Your target heart rate (THR) is the recommended heart rate range you should aim for during exercise to get the most out of your workout. Staying within this range ensures that your heart is working hard enough to improve fitness but not so hard that it becomes unsafe.
Consult Specialist Cardiologist for healthy living.
Why Is It Important?
Maintaining a target heart rate has several advantages, which are listed below:
Helps you exercise efficiently—not too easy, not too hard.
Improves heart health by strengthening the cardiovascular system.
Burns calories effectively for weight management.
Reduces the risk of overexertion and potential injuries.
How to Calculate Your Target Heart Rate?
Calculating your target heart rate is simple.
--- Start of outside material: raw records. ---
-- ==== Sys2Proof/Machine/Transfer.lean ====
section
/-! DEFINITION. The setup and transfer commands (40_setup_and_transfer.md). -/

namespace Sys2Proof.Machine

/-- SETBASE: choose the active base (R100). -/
def execSetbase (n : BitVec 16) (s : State) : Result :=
  finish (encodeWord (.setbase n)) s <|
    match resolveBase n.toNat with
    | .error e => .error e
    | .ok _ => doneState (s.setBase (n.setWidth 32))

/-- The value of a literal in a base (R101); on the text `displayText` gives it is the identity (R109). -/
def parseLiteral (b : NumBase) (c : Text) : Except ErrorCode Value :=
  match b with
  | .two =>
    match parseBin c with
    | .error e => .error e
    | .ok x => .ok (.bin x)
  | .sm b =>
    match parseSm b c with
    | .error e => .error e
    | .ok x => .ok (.sm x)

/-- LDL: load a literal in the active base; the base is checked before the text (R101). -/
def execLdl (rd : VReg) (text : Text) (s : State) : Result :=
  finish (encodeWord (.ldl rd text)) s <|
    match activeBase s with
    | .error e => .error e
    | .ok b =>
      match parseLiteral b text with
      | .error e => .error e
      | .ok v => writeValue rd v s

/-- The value of an integer in a base (R104). -/
def valueOfInt (b : NumBase) (x : Int) : Value :=
  match b with
  | .two => .bin (canon x)
  | .sm b => .sm { base := b, neg := decide (x < 0), digits := digitsOf b.toNat x.natAbs }

/-- LDI: load a 64-bit signed integer in the active base (R104). -/
def execLdi (rd : VReg) (n : BitVec 64) (s : State) : Result :=
  finish (encodeWord (.ldi rd n)) s <|
    match activeBase s with
    | .error e => .error e
    | .ok b => writeValue rd (valueOfInt b n.toInt) s

/-- DISP: answer the text of a value (R106). -/
def execDisp (ra : VReg) (s : State) : Result :=
  finish (encodeWord (.disp ra)) s <|
    match src s ra with
    | .error e => .error e
    | .ok v => doneData s (displayText v)

/-- DIGIT: answer one digit's value (R110). -/
def execDigit (ra : VReg) (i : BitVec 16) (s : State) : Result :=
  finish (encodeWord (.digit ra i)) s <|
    match src s ra with
    | .error e => .error e
    | .ok v =>
      match (digitList v)[i.toNat]? with
      | none => .error .indexOutOfRange
      | some d => doneData s [BitVec.ofNat 8 d]

/-- CSRR: answer the four bytes of a control register, least significant first (R112). -/
def execCsrr (c : Csr) (s : State) : Result :=
  finish (encodeWord (.csrr c)) s (doneData s (leBytes 4 (s.csr c).toNat))

/-- CLRERR: forget the recorded error (R113). -/
def execClrerr (s : State) : Result :=
  finish (encodeWord .clrerr) s (doneState s.clearError)

end Sys2Proof.Machine
end

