-- ==== Sys2Proof/Machine/Dispatch.lean ====
section
/-! DEFINITION. The meaning of every instruction: one arm per constructor. -/

namespace Sys2Proof.Machine

def exec (i : Instr) (s : State) : Host.Outcome State Fault Refusal :=
  match i with
  -- setup and transfer
  | .setbase n => Sys2Proof.Machine.execSetbase n s
  | .ldl rd text => Sys2Proof.Machine.execLdl rd text s
  | .ldi rd n => Sys2Proof.Machine.execLdi rd n s
  | .disp ra => Sys2Proof.Machine.execDisp ra s
  | .digit ra k => Sys2Proof.Machine.execDigit ra k s
  | .csrr c => Sys2Proof.Machine.execCsrr c s
  | .clrerr => Sys2Proof.Machine.execClrerr s
  -- sign-magnitude engine
  | .smNeg rd ra => Sys2Proof.Machine.execSmNeg rd ra s
  | .smCmp ra rb => Sys2Proof.Machine.execSmCmp ra rb s
  | .smAdd rd ra rb => Sys2Proof.Machine.execSmAdd rd ra rb s
  | .smSub rd ra rb => Sys2Proof.Machine.execSmSub rd ra rb s
  | .smMul rd ra rb => Sys2Proof.Machine.execSmMul rd ra rb s
  | .smDiv rd ra rb => Sys2Proof.Machine.execSmDiv rd ra rb s
  | .smMod rd ra rb => Sys2Proof.Machine.execSmMod rd ra rb s
  | .smPow rd ra rb => Sys2Proof.Machine.execSmPow rd ra rb s
  -- base-2 engine
  | .binNeg rd ra => Sys2Proof.Machine.execBinNeg rd ra s
  | .binCmp ra rb => Sys2Proof.Machine.execBinCmp ra rb s
  | .binAdd rd ra rb => Sys2Proof.Machine.execBinAdd rd ra rb s
  | .binSub rd ra rb => Sys2Proof.Machine.execBinSub rd ra rb s
  | .binMul rd ra rb => Sys2Proof.Machine.execBinMul rd ra rb s
  | .binDiv rd ra rb => Sys2Proof.Machine.execBinDiv rd ra rb s
  | .binMod rd ra rb => Sys2Proof.Machine.execBinMod rd ra rb s
  | .binResize rd ra m => Sys2Proof.Machine.execBinResize rd ra m s
  | .binNorm rd ra => Sys2Proof.Machine.execBinNorm rd ra s
  -- base converter
  | .cvtS2b rd ra => Sys2Proof.Machine.execCvtS2b rd ra s
  | .cvtB2s rd ra t => Sys2Proof.Machine.execCvtB2s rd ra t s

end Sys2Proof.Machine
end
Here’s a step-by-step method:
Step 1: Find Your Maximum Heart Rate (MHR)
The general formula is:
MHR = 220 – Your Age
For example, if you are 40 years old:
MHR = 220 – 40 = 180 bpm
Step 2: Determine Your Target Heart Rate Zone
Your THR zone is usually 50% to 85% of your MHR, depending on your fitness level:
Moderate Exercise (50–70% of MHR) – Good for beginners or light workouts.
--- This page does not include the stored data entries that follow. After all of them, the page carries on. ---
-- ==== Sys2Proof/Machine/Step.lean ====
section
/-! DEFINITION. One step: the unit takes the host's next action and carries it out (00_scope.md R10, R11). -/

namespace Sys2Proof.Machine

/-- Carry out one command word with its payload: decode, then the command's meaning, or IllegalCommand
(30_encoding.md R79, R84). -/
def runWord (word : Word32) (payload : List Byte) (s : State) : Host.Outcome State Fault Refusal :=
  match decode word payload with
  | some i => exec i s
  | none => raiseIllegal word s

/-- One step. With no action pending the unit is idle and holds its state (60_exceptions.md R285,
notes/assumptions/4.md); a reset puts the architectural state back (70_reset_and_hazards.md R290); a command is
carried out to completion, and the position in the host's list moves on by exactly one whether it succeeded or raised
(10_state.md R30). -/
def step (s : State) : Host.Outcome State Fault Refusal :=
  match s.pending with
  | [] => .next s
  | .reset :: rest => .next (s.setPending rest).applyReset
  | .command word payload :: rest => runWord word payload (s.setPending rest)

/-- `s` with an instruction, its bits numbered as spec/opcode_table.json numbers them, as the host's very next action
(notes/assumptions/2.md). -/
def State.withFetchWord (s : State) (nbits w : Nat) : State :=
  s.setPending (.command (numberedWord nbits w) (numberedPayload nbits w) :: s.pending)

end Sys2Proof.Machine
end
Vigorous Exercise (70–85% of MHR) – Best for improving endurance and burning more calories.
Example Calculation (for a 40-year-old):
Moderate Zone (50–70%):
Lower limit: 180 × 0.50 = 90 bpm
Upper limit: 180 × 0.70 = 126 bpm
Vigorous Zone (70–85%):
Lower limit: 180 × 0.70 = 126 bpm
Upper limit: 180 × 0.85 = 153 bpm
So, a 40-year-old should aim for 90–126 bpm for moderate exercise and 126–153 bpm for intense workouts.
Alternative Method: The Karvonen Formula (More Personalised)
This method considers your resting heart rate (RHR), making it more accurate. Find below the step-by-step procedure
Step 1. Measure your resting heart rate (RHR) (best taken in the morning before getting out of bed).
Step 2. Calculate Heart Rate Reserve (HRR):
HRR = MHR – RHR
Step 3. Multiply HRR by intensity% % and add RHR:
Step 4. Lower limit: (HRR × 0.50) + RHR
Step 5. Upper limit: (HRR × 0.85) + RHR
Example (RHR = 60 bpm, Age = 40):
HRR = 180 (MHR) – 60 (RHR) = 120
Moderate Zone (50–70%):
Lower: (120 × 0.50) + 60 = 120 bpm
Upper: (120 × 0.70) + 60 = 144 bpm
This gives a slightly different but more tailored range.
How to Measure Your Heart Rate During Exercise?
You can check your heart rate in two ways:
1. Manual Pulse Check
Place two fingers on your wrist (radial artery) or neck (carotid artery). Count the beats for 15 seconds and multiply by 4 to get bpm.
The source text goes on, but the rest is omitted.